Penerbitan Obligasi Korporasi 2021 Diprediksi Lebih Ramai

    Penerbitan surat utang korporasi tahun ini diproyeksikan sekitar Rp. 122-159 triliun.

    REPUBLIKA.CO.ID, JAKARTA – Penerbitan surat utang atau obligasi korporasi pada 2021 diperkirakan akan lebih semarak dibandingkan tahun lalu. Salah satu pemicunya adalah perkembangan perbaikan ekonomi tahun ini.

    “Kami memperkirakan penerbitan surat utang tahun ini relatif lebih baik,” kata Kepala Riset Ekonomi Lembaga Pemeringkat Efek Indonesia (Pefindo), Fikri C Permana, Senin (19/4).

    Pefindo memproyeksikan penerbitan surat utang korporasi pada 2021 berkisar Rp. 122 triliun sampai dengan Rp. 159 triliun. Selain masih terpengaruh oleh pemulihan ekonomi, hal ini sejalan dengan jumlah surat utang yang jatuh tempo pada tahun 2021 yang mencapai Rp 125,4 triliun.

    “Kami berharap jumlah utang yang jatuh tempo bisa dibiayai kembali sehingga pada 2021 lebih banyak surat utang yang diterbitkan dibandingkan surat utang yang jatuh tempo,” jelas Fikri.

    Namun, Fikri menegaskan hal itu belum bisa dipastikan mengingat berbagai risiko yang mungkin terjadi seperti pada 2020. Awal tahun lalu, Pefindo memproyeksikan penerbitan surat utang perseroan pada 2020 mencapai Rp 158,5 triliun.

    Namun, pandemi tersebut membuat Pefindo merevisi proyeksi penerbitan surat utang korporasi tahun 2020 di kisaran Rp 88,4 triliun hingga Rp 106,7 triliun. Pada akhir tahun lalu, realisasi penerbitan surat utang perseroan mencapai Rp 96,6 triliun.

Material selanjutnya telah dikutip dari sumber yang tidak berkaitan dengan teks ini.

/-- The instruction of an opcode of format A64; none for an undefined MOD selection, which is ILL cause 0x04 (R37). -/
def ofA64 (opc : Nat) (f : A64) : Option Instr :=
  if opc = 0x002 then some (.brx f)
  else if opc = 0x005 then some (.calx f)
  else if opc = 0x006 then some (.ret f)
  else if opc = 0x007 then some (.exit f)
  else if opc = 0x008 then some (.split f)
  else if opc = 0x009 then some (.join f)
  else if opc = 0x00B then some (.rwait f)
  else if opc = 0x00C then some (.rcancel f)
  else if opc = 0x00D then some (.yield f)
  else if opc = 0x00E then (if f.md == 0 then some (.yieldL f) else if f.md == 1 then some (.yieldLEnd f) else none)
  else if opc = 0x010 then some (.elect f)
  else if opc = 0x011 then (if f.md != 3 then some (.vote f) else if f.md == 3 then some (.voteBallot f) else none)
  else if opc = 0x012 then some (.actm f)
  else if opc = 0x013 then some (.nop f)
  else if opc = 0x040 then some (.claim f)
  else if opc = 0x041 then some (.enq f)
  else if opc = 0x042 then some (.deq f)
  else if opc = 0x043 then some (.qstat f)
  else if opc = 0x044 then (if f.md == 0 then some (.graftShut f) else if f.md == 1 then some (.graftOpen f) else none)
  else if opc = 0x045 then (if f.md == 0 then some (.migrHeart f) else if f.md == 1 then some (.migrSap f) else if f.md == 2 then some (.migrCancel f) else none)
  else if opc = 0x046 then some (.migrQ f)
  else if opc = 0x080 then some (.add f)
  else if opc = 0x081 then some (.addc f)
  else if opc = 0x082 then some (.sub f)
  else if opc = 0x083 then some (.subc f)
  else if opc = 0x084 then some (.mulLo f)
  else if opc = 0x085 then some (.mulHi f)
  else if opc = 0x088 then some (.min f)
  else if opc = 0x089 then some (.max f)
  else if opc = 0x08A then some (.abs f)
  else if opc = 0x08B then some (.neg f)
  else if opc = 0x08C then some (.and f)
  else if opc = 0x08D then some (.or f)
  else if opc = 0x08E then some (.xor f)
  else if opc = 0x08F then some (.not f)
  else if opc = 0x090 then some (.shl f)
  else if opc = 0x091 then some (.shr f)
  else if opc = 0x092 then some (.sar f)
  else if opc = 0x093 then some (.rot f)
  else if opc = 0x096 then some (.popc f)
  else if opc = 0x097 then some (.clz f)
  else if opc = 0x098 then some (.ctz f)
  else if opc = 0x099 then some (.brev f)
  else if opc = 0x09B then some (.cmp f)
  else if opc = 0x09C then (if f.md == 0 then some (.mov f) else if f.md == 1 && !f.h.uni then some (.movFirst f) else none)
  else if opc = 0x0A1 then some (.pand f)
  else if opc = 0x0A2 then some (.por f)
  else if opc = 0x0A3 then some (.pxor f)
  else if opc = 0x0A4 then some (.pnot f)
  else if opc = 0x100 then some (.fadd f)
  else if opc = 0x101 then some (.fsub f)
  else if opc = 0x102 then some (.fmul f)
  else if opc = 0x104 then some (.fmin f)
  else if opc = 0x105 then some (.fmax f)
  else if opc = 0x106 then some (.fcmp f)
  else if opc = 0x107 then some (.fclass f)
  else if opc = 0x108 then some (.fscale f)
  else if opc = 0x140 then some (.frcp f)
  else if opc = 0x141 then some (.frsq f)
  else if opc = 0x142 then some (.fsqrt f)
  else if opc = 0x143 then some (.fexp2 f)
  else if opc = 0x144 then some (.flog2 f)
  else if opc = 0x145 then some (.fsin f)
  else if opc = 0x146 then some (.fcos f)
  else if opc = 0x148 then some (.dadd f)
  else if opc = 0x149 then some (.dmul f)
  else if opc = 0x14B then some (.dcmp f)
  else if opc = 0x207 then some (.sunmap f)
  else if opc = 0x208 then some (.swb f)
  else if opc = 0x209 then some (.lstep f)
  else if opc = 0x247 then (if f.md == 0 then some (.pqrySelf f) else if f.md == 1 then some (.pqryLine f) else if f.md == 2 then some (.pqryRes f) else if f.md == 3 then some (.pqryCnt f) else none)
  else if opc = 0x248 then (if f.md == 0 then some (.fenceAr f) else if f.md == 1 then some (.fenceAcq f) else if f.md == 2 then some (.fenceRel f) else none)
  else if opc = 0x249 then some (.fenceM f)
  else if opc = 0x283 then some (.cpwait f)
  else if opc = 0x285 then some (.cfe f)
  else if opc = 0x286 then some (.cpcan f)
  else if opc = 0x289 then (if f.md == 0 then some (.chcfgSet f) else if f.md == 1 then some (.chcfgQ f) else none)
  else if opc = 0x2C3 then some (.crinit f)
  else if opc = 0x2C4 then some (.arrive f)
  else if opc = 0x2C5 then some (.arriveW f)
  else if opc = 0x2C6 then some (.crwait f)
  else if opc = 0x2C7 then some (.crexp f)
  else if opc = 0x2C8 then some (.crinv f)
  else if opc = 0x340 then some (.rdsr f)
  else if opc = 0x341 then some (.wrsr f)
  else if opc = 0x343 then some (.tret f)
  else if opc = 0x345 then some (.spl f)
  else if opc = 0x346 then some (.halt f)
  else none

/-- The instruction of an opcode of format T96; none for an undefined MOD selection, which is ILL cause 0x04 (R37). -/
def ofT96 (opc : Nat) (f : T96) : Option Instr :=
  if opc = 0x086 then some (.mad f)
  else if opc = 0x087 then some (.madWide f)
  else if opc = 0x094 then some (.bfe f)
  else if opc = 0x095 then some (.bfi f)
  else if opc = 0x09A then some (.sel f)
  else if opc = 0x09E then some (.lea f)
  else if opc = 0x09F then some (.shfl f)
  else if opc = 0x0A0 then some (.perm f)
  else if opc = 0x103 then some (.ffma f)
  else if opc = 0x109 then some (.fdot2 f)
  else if opc = 0x10A then some (.fma2 f)
  else if opc = 0x14A then some (.dfma f)
  else if opc = 0x180 then some (.cvt f)
  else if opc = 0x181 then some (.pack f)
  else if opc = 0x182 then some (.unpack f)
  else if opc = 0x183 then some (.qpack f)
  else if opc = 0x184 then some (.qunpack f)
  else none

/-- The instruction of an opcode of format E96; none for an undefined MOD selection, which is ILL cause 0x04 (R37). -/
def ofE96 (opc : Nat) (f : E96) : Option Instr :=
  if opc = 0x1C0 then (if !f.md.getLsbD 6 then some (.mres f) else if f.md.getLsbD 6 then some (.mresDup f) else none)
  else if opc = 0x1C1 then some (.mrel f)
  else if opc = 0x1C2 then (if !f.md.getLsbD 2 then some (.mtile f) else if f.md.getLsbD 2 then some (.mtileD f) else none)
  else if opc = 0x1C3 then some (.mlds f)
  else if opc = 0x1C4 then some (.mswap f)
  else if opc = 0x1C5 then some (.mstr f)
  else if opc = 0x1C6 then some (.mdrn f)
  else if opc = 0x1C7 then some (.mzero f)
  else if opc = 0x1C8 then some (.mwait f)
  else if opc = 0x1C9 then some (.mq f)
  else if opc = 0x282 then (if f.md.extractLsb' 0 2 == 0 then some (.cpyTIn f) else if f.md.extractLsb' 0 2 == 1 then some (.cpyTOut f) else if f.md.extractLsb' 0 2 == 2 then some (.cpyTDef f) else none)
  else none

/-- The instruction of an opcode of format M96; none for an undefined MOD selection, which is ILL cause 0x04 (R37). -/
def ofM96 (opc : Nat) (f : M96) : Option Instr :=
  if opc = 0x200 then some (.ldG f)
  else if opc = 0x201 then some (.stG f)
  else if opc = 0x202 then some (.ldS f)
  else if opc = 0x203 then some (.stS f)
  else if opc = 0x204 then some (.ldC f)
  else if opc = 0x205 then some (.prf f)
  else if opc = 0x240 then some (.cmoCln f)
  else if opc = 0x241 then some (.cmoInv f)
  else if opc = 0x242 then some (.cmoCinv f)
  else if opc = 0x243 then some (.dsc f)
  else if opc = 0x244 then some (.pin f)
  else if opc = 0x245 then some (.unpin f)
  else if opc = 0x246 then some (.zero f)
  else if opc = 0x2C0 then some (.atom f)
  else if opc = 0x2C2 then (if !f.md.getLsbD 4 then some (.red f) else if f.md.getLsbD 4 then some (.redCell f) else none)
  else none

/-- The instruction of an opcode in its format; none for an undefined MOD selection. -/
def ofFmt (opc : Nat) (h : Head) (b : BitVec 103) : Fmt → Option Instr
  | .a64 => ofA64 opc (fieldsA64 h b)
  | .i64 => ofI64 opc (fieldsI64 h b)
  | .t96 => ofT96 opc (fieldsT96 h b)
  | .m96 => ofM96 opc (fieldsM96 h b)
  | .e96 => ofE96 opc (fieldsE96 h b)
  | .w128 => ofW128 opc (fieldsW128 h b)

/-! ### Decoding -/

/-- What a word is: an instruction, header or mark word with its bytes; a pad word (R46); or malformed with an ILL cause (R54). -/
inductive Decoded where
  | instr (i : Instr) (bytes : Nat)
  | pad
  | ill (cause : Nat)
  deriving DecidableEq, Repr

/-- UNI, GP and GN of an H64 word are 0, 7 and 0 (R38, R39). -/
def h64HeadOk (w : BitVec 128) : Bool := !w.getLsbD 12 && w.extractLsb' 13 3 == 7 && !w.getLsbD 16

/-- The fields of a header (R38). -/
def fieldsHdr (w : BitVec 128) : Hdr :=
  ⟨w.extractLsb' 17 12, w.extractLsb' 29 4, w.extractLsb' 33 4, w.extractLsb' 37 4, w.getLsbD 41, w.getLsbD 42,
    w.extractLsb' 43 16⟩

/-- A word with LEN 0b00 that is not a pad word (R38-R40); the lowest cause is reported (R55). A word of the wrong kind has no header or mark
layout whose reserved fields could be judged, so that 0x0A is its cause whatever its other bits are (DESIGN CHOICE, log 93). -/
def decodeH64 (k : Kind) (w : BitVec 128) : Decoded :=
  let kind := (w.extractLsb' 2 10).toNat
  match k with
  | .sap =>
    if kind ≠ 0 then .ill 0x0A
    else
      let h := fieldsHdr w
      if w.extractLsb' 59 5 ≠ 0 then .ill 0x04
      else if !h64HeadOk w then .ill 0x0A
      else if !(flagSlotOk h.seta && flagSlotOk h.setb && (h.seta != h.setb || h.seta == 0xF)) then .ill 0x0A
      else if h.gpt && h.wait != 0xFFF then .ill 0x0A
      else if !h.gpt && h.gid != 0 then .ill 0x04
      else .instr (.clauseHeader h) 8
  | .heart =>
    if kind ≠ 1 then .ill 0x0A
    else if w.extractLsb' 33 31 ≠ 0 then .ill 0x04
    else if !h64HeadOk w then .ill 0x0A
    else .instr (.markWord ⟨w.extractLsb' 17 16⟩) 8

    Sementara itu, Kepala Divisi Pemeringkatan Perusahaan Pefindo Niken Indriarsih menilai penerbitan surat utang pada kuartal I 2021 menunjukkan tren positif. Secara nasional, penerbitan surat utang meningkat sekitar 16% pada kuartal I 2021 menjadi Rp 23,2 triliun dari Rp 20 triliun pada kuartal I 2020.

    Niken melihat penerbitan surat utang pada kuartal mendatang cenderung terus meningkat. “Kalau misalnya pertumbuhan ekonomi bisa lebih baik ke depan seiring dengan program vaksinasi pemerintah yang berjalan sesuai jadwal, maka penerbitan obligasi ini bisa terus meningkat,” kata Niken.

    Per 15 April 2021, menurut Niken, Pefindo telah mendapat mandat untuk menerbitkan obligasi dari 39 perusahaan dengan nilai emisi Rp 45,2 triliun. Penerbitan obligasi tersebut didominasi oleh Penawaran Umum Berkelanjutan (PUB) sebesar Rp 16,3 triliun.